(Collected data)
--*--

/-! ## Scalar memory (R156 to R158, R10, R237, R238) -/

/-- SLD and SLDS read the 8 bytes at the address, or offset, that the word computes, and SST and SSTS write them; inside a window a store changes no byte, joins
the hold queue's end and claims its lines; an address that cannot be reached traps with the lowest cause, and a load inside a window holds its fault (R148, R156 to R158, R367, R371, R385).
A byte that nothing has written reads zero by log 2. -/
def Obligations.ScalarMemoryResults : Prop :=
  (∀ (s : State) (c : Ctx) (d a : SReg) (im : BitVec 12), s.ctx? = some c → c.Quiet →
    let va := (c.h.readS a.val + im.signExtend 64).toNat
    let g := c.g.orErr (c.h.sourceErr [a])
    let h := c.h.countDone
    let s1 := s.noteWalk c.g.who va
    (∀ pa attr, inAperture va = false → s.check c.g.who .load va 8 = .ok (pa, attr) → s1.ownPending c.g.gid c.h.id pa 8 = false →
      (attr ≠ 2 ∨ s1.caches.old = [] → s1.loadN c.g.core attr pa 8 = s1.readPhys pa 8) ∧
      exec (.sld d a im) s = .next (((s1.put (g.orErr (s1.memErrBits pa 8))
        (h.writeS d.val (BitVec.ofNat 64 (s1.loadN c.g.core attr pa 8))) (c.f.advance 1)).conflict c.agent pa 8 false).l1Load
          c.g.core attr pa 8)) ∧
    (inControlAperture va = true → va % 8 = 0 →
      exec (.sld d a im) s = .next (s.put g (h.writeS d.val (s.readControl (va - 0xFF010000000000))) (c.f.advance 1))) ∧
    (va % 8 = 0 → va + 8 ≤ c.g.kernel.scrg * 4096 →
      exec (.slds d a im) s = .next (((s.put (g.orErr ((s.core c.g.core).scratchErrBits (c.g.window + va) 8))
        (h.writeS d.val (BitVec.ofNat 64 ((s.core c.g.core).scratchN (c.g.window + va) 8))) (c.f.advance 1)).sconflict c.agent c.g.core
          (c.g.window + va) 8 false).touchScratch c.g.core (c.g.window + va) 8))) ∧
  (∀ (s : State) (c : Ctx) (v a : SReg) (im : BitVec 12), s.ctx? = some c → c.Quiet →
    let va := (c.h.readS a.val + im.signExtend 64).toNat
    let bs := Bits.toBytes 8 (c.h.readS v.val).toNat
    let g := c.g.orErr (c.h.sourceErr [v, a])
    let h := c.h.countDone
    (∀ pa attr, inAperture va = false → s.check c.g.who .store va 8 = .ok (pa, attr) →
      exec (.sst v a im) s = .next ((((s.noteWalk c.g.who va).put g h (c.f.advance 1)).writePhys c.agent pa bs).l1Store c.g.core attr pa 8)) ∧
    (va % 8 = 0 → va + 8 ≤ c.g.kernel.scrg * 4096 →
      exec (.ssts v a im) s = .next (((s.put g h (c.f.advance 1)).spoke c.agent c.g.core (c.g.window + va) bs).touchScratch
        c.g.core (c.g.window + va) 8))) ∧
  (∀ (s : State) (c : Ctx) (v a : SReg) (im : BitVec 12) (w : Window) (pa attr : Nat), s.ctx? = some c → c.h.window = some w →
    w.held.length < 32 → c.h.serialBlocked = false →
    let va := (c.h.readS a.val + im.signExtend 64).toNat
    let byte := fun (j : Nat) => (c.h.readS v.val).extractLsb' (8 * j) 8
    let same := fun (t : State) => t.mem = s.mem ∧ (∀ k q, Table.get 0 (t.core k).scratch q = Table.get 0 (s.core k).scratch q)
    (inAperture va = false → s.check c.g.who .store va 8 = .ok (pa, attr) → (s.noteWalk c.g.who va).storeWaits c attr pa 8 = none →
      ∃ t c' w', exec (.sst v a im) s = .next t ∧ same t ∧ t.ctx? = some c' ∧ c'.h.window = some w' ∧ c'.f.pc = c.f.pc + 1 ∧
        w'.held = w.held ++ [⟨(List.range 8).map fun j => ⟨false, pa + j, byte j⟩, none⟩] ∧ (∀ l ∈ linesOf pa 8, l ∈ w'.claims)) ∧
    (va % 8 = 0 → va + 8 ≤ c.g.kernel.scrg * 4096 → c.h.scratchFull (wordsOf (c.g.window + va) 8) = false →
      ∃ t c' w', exec (.ssts v a im) s = .next t ∧ same t ∧ t.ctx? = some c' ∧ c'.h.window = some w' ∧ c'.f.pc = c.f.pc + 1 ∧
        w'.held = w.held ++ [⟨(List.range 8).map fun j => ⟨true, c.g.window + va + j, byte j⟩, none⟩] ∧
        (∀ x ∈ wordsOf (c.g.window + va) 8, x ∈ w'.sclaims))) ∧
  (∀ (s : State) (c : Ctx) (d a : SReg) (im : BitVec 12) (w : Window) (f : Nat × Nat), s.ctx? = some c → c.h.window = some w →
    c.h.serialBlocked = false →
    let va := (c.h.readS a.val + im.signExtend 64).toNat
    inAperture va = false → s.check c.g.who .load va 8 = .error f →
    ∃ t c' w', exec (.sld d a im) s = .next t ∧ t.ctx? = some c' ∧ c'.f.wait = .fault ∧ c'.f.pc = c.f.pc ∧ c'.h.window = some w' ∧
      w'.fault.isSome ∧ (w.fault.isSome → w'.fault = w.fault) ∧ c'.h.s = c.h.s ∧ c'.h.trapcause = c.h.trapcause ∧ t.mem = s.mem) ∧
  (∀ (s : State) (c : Ctx) (d a : SReg) (im : BitVec 12), s.ctx? = some c → c.Quiet →
    let va := (c.h.readS a.val + im.signExtend 64).toNat
    let g := c.g.orErr (c.h.sourceErr [a])
    let trap := fun (t : State) (g : Group) (cause detail addr kind : Nat) =>
      Host.Outcome.next (t.takeTrap g c.h c.f c.f.pc ⟨cause, detail, c.h.lmask &&& c.f.fmask, true, addr, kind⟩)
    let takes := fun (t : State) (g : Group) (cause detail kind : Nat) => trap t g cause detail (va % 2 ^ 56) kind
    (va % 8 ≠ 0 → exec (.slds d a im) s = trap s g 0x28 0 0 1 ∧
      exec (.ssts d a im) s = trap s (c.g.orErr (c.h.sourceErr [d, a])) 0x28 0 0 2) ∧
    (va % 8 = 0 → c.g.kernel.scrg * 4096 < va + 8 → exec (.slds d a im) s = trap s g 0x29 0 0 1 ∧
      exec (.ssts d a im) s = trap s (c.g.orErr (c.h.sourceErr [d, a])) 0x29 0 0 2) ∧
    (∀ cause detail, inAperture va = false → s.check c.g.who .load va 8 = .error (cause, detail) →
      exec (.sld d a im) s = takes (s.noteWalk c.g.who va) g cause detail 1) ∧
    (∀ cause detail, inAperture va = false → s.check c.g.who .store va 8 = .error (cause, detail) →
      exec (.sst d a im) s = takes (s.noteWalk c.g.who va) (c.g.orErr (c.h.sourceErr [d, a])) cause detail 2) ∧
    (inAperture va = true → va % 8 ≠ 0 → exec (.sld d a im) s = takes s g 0x28 0 1) ∧
    (inCopyAperture va = true → va % 8 = 0 → exec (.sld d a im) s = takes s g 0x24 5 1) ∧
    (inControlAperture va = true → va % 8 = 0 →
      exec (.sst d a im) s = takes s (c.g.orErr (c.h.sourceErr [d, a])) 0x24 3 2))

--*--

## Your goal:
Your answer should be a number only: the count of lines above in which the string "ofNat" appears.

## Expected answer:
2